* What is required *
Search the entries for the word "zero". Copy each line in which it is found.

* Given data *

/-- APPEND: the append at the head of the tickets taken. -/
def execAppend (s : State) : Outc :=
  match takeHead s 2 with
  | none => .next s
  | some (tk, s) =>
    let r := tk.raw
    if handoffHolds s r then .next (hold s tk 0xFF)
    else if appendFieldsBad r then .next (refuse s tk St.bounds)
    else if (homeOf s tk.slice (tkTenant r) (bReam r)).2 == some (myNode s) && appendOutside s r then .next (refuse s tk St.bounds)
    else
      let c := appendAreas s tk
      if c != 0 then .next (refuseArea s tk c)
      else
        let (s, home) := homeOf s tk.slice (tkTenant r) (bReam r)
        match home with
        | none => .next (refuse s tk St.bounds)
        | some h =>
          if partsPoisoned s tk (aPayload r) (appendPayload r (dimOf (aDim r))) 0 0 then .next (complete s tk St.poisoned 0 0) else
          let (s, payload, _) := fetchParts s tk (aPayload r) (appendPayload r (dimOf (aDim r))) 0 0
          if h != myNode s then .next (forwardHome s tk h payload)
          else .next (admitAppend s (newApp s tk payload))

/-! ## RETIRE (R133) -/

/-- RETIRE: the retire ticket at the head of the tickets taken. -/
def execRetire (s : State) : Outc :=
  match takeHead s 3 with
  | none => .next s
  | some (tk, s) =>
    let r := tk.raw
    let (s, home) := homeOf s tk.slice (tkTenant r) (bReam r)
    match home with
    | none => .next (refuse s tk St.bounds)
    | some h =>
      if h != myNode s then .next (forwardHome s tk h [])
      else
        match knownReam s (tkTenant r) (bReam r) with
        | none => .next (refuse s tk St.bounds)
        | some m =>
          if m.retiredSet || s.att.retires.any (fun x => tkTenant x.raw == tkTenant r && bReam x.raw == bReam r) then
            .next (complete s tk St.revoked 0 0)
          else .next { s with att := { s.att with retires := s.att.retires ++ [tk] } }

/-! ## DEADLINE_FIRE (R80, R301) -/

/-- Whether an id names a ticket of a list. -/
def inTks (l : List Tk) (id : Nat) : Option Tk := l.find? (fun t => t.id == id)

...

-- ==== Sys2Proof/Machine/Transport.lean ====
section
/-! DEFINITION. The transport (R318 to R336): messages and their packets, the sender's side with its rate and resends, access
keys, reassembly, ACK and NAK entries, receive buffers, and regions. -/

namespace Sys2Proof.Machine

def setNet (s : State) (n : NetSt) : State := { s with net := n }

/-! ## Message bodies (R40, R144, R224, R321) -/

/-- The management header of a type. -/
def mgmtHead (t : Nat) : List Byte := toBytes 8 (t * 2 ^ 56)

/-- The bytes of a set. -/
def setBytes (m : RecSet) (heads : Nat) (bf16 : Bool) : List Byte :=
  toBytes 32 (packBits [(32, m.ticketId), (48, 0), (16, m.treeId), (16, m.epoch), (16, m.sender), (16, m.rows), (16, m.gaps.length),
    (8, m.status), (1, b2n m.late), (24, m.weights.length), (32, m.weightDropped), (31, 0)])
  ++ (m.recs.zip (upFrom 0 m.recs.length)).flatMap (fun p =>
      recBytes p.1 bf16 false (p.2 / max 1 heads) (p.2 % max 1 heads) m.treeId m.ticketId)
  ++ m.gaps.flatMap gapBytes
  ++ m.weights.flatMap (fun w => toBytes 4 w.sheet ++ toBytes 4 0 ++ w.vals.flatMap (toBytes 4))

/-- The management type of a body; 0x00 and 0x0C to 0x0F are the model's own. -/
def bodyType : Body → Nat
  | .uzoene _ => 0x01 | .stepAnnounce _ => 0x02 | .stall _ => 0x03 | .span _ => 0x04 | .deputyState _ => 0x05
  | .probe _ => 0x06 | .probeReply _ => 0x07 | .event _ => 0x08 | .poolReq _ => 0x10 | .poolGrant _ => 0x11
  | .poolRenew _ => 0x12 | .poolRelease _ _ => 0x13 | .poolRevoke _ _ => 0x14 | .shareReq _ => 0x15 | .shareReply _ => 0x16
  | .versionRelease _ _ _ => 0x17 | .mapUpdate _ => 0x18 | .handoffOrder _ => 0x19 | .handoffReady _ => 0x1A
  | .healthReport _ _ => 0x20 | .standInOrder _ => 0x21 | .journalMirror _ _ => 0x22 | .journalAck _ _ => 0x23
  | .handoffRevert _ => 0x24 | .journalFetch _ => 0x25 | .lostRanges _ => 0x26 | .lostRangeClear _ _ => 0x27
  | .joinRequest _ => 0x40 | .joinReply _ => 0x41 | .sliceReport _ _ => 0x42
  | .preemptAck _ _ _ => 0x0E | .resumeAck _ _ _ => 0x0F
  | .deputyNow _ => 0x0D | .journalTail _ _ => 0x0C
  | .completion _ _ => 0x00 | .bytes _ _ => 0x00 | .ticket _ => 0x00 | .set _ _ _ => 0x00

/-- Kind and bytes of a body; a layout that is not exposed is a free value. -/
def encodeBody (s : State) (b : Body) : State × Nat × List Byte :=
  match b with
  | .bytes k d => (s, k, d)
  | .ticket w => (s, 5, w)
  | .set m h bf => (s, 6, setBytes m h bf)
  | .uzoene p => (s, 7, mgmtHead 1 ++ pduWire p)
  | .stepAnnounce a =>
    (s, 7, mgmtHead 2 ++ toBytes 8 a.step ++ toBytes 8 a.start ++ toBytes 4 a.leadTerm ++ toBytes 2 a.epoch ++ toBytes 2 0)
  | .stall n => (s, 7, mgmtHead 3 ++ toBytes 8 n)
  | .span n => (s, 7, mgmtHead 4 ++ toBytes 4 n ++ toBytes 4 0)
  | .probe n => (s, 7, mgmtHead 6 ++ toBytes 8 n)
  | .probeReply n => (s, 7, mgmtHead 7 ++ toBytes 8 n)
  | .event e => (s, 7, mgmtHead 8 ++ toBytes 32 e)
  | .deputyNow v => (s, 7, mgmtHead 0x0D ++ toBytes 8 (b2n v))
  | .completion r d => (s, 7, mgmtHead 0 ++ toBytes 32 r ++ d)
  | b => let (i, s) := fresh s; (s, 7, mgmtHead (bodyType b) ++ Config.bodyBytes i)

...

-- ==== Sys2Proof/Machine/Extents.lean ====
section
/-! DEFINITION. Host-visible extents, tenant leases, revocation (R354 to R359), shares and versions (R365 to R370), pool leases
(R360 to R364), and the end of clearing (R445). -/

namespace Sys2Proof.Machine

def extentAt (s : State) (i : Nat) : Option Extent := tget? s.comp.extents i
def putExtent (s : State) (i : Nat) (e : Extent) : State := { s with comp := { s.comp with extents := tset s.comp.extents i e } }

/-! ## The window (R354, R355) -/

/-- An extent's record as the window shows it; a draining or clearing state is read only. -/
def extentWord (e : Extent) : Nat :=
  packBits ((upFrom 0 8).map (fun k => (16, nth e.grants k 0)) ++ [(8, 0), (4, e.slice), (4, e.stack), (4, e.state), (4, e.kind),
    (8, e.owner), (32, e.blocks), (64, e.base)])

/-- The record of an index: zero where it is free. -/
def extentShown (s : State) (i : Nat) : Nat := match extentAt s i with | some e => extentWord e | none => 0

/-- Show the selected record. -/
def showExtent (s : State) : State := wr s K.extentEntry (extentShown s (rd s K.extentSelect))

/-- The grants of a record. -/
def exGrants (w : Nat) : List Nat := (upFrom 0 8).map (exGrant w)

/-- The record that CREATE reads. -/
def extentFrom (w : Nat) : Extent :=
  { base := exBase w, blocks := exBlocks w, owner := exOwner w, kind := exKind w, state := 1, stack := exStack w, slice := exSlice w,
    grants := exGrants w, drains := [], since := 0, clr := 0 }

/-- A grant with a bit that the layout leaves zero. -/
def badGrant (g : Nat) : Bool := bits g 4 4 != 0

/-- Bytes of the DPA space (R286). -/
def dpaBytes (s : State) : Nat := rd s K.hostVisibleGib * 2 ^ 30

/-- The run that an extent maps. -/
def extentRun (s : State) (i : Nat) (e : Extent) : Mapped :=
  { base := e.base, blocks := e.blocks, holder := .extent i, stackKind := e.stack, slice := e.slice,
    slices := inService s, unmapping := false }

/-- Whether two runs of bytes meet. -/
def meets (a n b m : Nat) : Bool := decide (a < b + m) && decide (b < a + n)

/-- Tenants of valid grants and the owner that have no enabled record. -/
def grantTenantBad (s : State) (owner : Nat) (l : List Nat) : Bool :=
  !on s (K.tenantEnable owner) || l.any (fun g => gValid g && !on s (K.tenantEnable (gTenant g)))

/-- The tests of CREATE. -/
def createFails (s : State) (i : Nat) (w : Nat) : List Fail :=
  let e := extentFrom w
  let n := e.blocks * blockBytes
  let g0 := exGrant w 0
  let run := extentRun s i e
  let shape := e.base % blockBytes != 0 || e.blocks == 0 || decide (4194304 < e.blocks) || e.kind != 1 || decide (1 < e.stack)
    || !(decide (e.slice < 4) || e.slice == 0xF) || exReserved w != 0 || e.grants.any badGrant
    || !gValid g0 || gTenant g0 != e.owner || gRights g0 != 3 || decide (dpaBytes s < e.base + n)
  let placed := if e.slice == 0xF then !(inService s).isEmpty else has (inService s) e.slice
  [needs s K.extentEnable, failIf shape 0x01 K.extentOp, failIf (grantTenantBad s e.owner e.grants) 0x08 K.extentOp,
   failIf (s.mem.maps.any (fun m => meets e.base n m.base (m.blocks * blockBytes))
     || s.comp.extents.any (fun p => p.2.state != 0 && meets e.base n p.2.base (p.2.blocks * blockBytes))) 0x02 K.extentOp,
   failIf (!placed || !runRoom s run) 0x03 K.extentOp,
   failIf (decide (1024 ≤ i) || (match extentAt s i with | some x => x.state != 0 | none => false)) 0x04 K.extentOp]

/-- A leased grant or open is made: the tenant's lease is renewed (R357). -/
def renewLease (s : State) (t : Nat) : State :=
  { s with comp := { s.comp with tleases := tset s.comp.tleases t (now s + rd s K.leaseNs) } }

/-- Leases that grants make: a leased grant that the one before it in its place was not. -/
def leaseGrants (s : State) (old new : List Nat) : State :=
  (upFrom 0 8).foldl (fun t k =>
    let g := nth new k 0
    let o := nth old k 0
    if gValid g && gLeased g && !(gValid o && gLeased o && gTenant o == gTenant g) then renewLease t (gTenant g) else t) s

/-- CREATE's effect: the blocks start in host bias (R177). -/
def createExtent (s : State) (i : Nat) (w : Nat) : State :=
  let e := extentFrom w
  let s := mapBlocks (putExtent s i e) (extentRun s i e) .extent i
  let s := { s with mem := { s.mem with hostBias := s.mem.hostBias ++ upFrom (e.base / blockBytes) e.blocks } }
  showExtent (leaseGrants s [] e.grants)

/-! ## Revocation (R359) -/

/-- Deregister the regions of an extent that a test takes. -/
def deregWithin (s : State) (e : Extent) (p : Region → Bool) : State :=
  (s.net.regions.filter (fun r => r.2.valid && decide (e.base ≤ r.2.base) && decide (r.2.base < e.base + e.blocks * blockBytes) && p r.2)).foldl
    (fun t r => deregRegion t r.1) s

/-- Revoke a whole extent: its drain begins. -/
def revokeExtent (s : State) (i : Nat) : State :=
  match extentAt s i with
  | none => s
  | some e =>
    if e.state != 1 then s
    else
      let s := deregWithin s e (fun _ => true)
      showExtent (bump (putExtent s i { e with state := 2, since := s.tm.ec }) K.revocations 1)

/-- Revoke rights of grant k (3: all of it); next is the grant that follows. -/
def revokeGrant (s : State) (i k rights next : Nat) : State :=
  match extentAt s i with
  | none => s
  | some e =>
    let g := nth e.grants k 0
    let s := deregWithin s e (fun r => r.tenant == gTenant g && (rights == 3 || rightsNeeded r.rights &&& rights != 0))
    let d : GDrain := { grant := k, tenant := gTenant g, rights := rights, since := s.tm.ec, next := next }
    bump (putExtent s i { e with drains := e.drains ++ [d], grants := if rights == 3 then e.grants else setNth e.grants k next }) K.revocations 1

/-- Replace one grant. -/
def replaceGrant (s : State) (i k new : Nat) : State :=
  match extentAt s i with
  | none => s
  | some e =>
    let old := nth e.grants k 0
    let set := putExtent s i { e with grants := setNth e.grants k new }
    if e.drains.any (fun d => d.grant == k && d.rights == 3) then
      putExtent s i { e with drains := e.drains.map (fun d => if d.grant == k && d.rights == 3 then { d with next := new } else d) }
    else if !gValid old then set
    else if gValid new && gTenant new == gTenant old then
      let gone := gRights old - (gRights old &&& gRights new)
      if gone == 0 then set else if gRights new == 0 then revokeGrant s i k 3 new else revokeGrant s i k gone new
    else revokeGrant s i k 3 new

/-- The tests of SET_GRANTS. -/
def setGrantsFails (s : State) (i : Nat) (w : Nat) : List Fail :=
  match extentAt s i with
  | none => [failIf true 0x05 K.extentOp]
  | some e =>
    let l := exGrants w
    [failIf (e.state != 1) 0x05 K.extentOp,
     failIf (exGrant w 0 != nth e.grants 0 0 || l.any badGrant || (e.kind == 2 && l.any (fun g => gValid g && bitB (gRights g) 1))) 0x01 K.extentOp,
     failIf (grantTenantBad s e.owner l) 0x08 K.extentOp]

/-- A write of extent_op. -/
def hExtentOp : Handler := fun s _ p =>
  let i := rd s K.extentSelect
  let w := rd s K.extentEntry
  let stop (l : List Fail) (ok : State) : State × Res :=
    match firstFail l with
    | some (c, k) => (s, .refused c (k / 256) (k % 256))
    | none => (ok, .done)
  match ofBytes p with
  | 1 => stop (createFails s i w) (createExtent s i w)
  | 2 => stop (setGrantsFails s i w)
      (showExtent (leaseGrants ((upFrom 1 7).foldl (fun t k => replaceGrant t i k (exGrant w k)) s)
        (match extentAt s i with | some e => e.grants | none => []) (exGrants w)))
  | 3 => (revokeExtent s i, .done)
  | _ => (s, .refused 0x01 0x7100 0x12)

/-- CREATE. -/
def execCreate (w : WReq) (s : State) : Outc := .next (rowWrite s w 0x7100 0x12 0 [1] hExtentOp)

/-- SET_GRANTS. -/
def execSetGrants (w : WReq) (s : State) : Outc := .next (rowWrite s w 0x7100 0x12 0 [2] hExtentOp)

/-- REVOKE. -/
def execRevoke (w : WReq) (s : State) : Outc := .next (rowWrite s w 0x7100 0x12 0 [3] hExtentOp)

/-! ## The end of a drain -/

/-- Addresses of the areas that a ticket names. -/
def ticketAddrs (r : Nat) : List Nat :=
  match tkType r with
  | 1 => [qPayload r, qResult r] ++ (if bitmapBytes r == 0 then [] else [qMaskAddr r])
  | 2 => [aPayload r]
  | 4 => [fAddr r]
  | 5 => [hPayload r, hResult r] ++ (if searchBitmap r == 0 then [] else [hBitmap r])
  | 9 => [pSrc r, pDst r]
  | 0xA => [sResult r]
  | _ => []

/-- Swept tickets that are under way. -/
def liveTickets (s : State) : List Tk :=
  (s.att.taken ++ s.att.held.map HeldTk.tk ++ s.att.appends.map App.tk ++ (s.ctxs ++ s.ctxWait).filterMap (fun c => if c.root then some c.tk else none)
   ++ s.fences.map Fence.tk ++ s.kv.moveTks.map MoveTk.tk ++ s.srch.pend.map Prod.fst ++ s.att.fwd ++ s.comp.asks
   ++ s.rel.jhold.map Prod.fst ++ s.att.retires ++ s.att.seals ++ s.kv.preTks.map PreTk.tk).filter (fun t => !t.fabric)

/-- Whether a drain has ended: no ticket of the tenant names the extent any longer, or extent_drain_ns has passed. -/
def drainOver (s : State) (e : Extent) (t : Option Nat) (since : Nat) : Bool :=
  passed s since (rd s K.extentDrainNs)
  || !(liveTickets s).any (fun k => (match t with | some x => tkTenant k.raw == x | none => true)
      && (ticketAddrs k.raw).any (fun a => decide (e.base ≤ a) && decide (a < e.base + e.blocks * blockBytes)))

* Your response *
/-- The record of an index: zero where it is free. -/
/-- A grant with a bit that the layout leaves zero. -/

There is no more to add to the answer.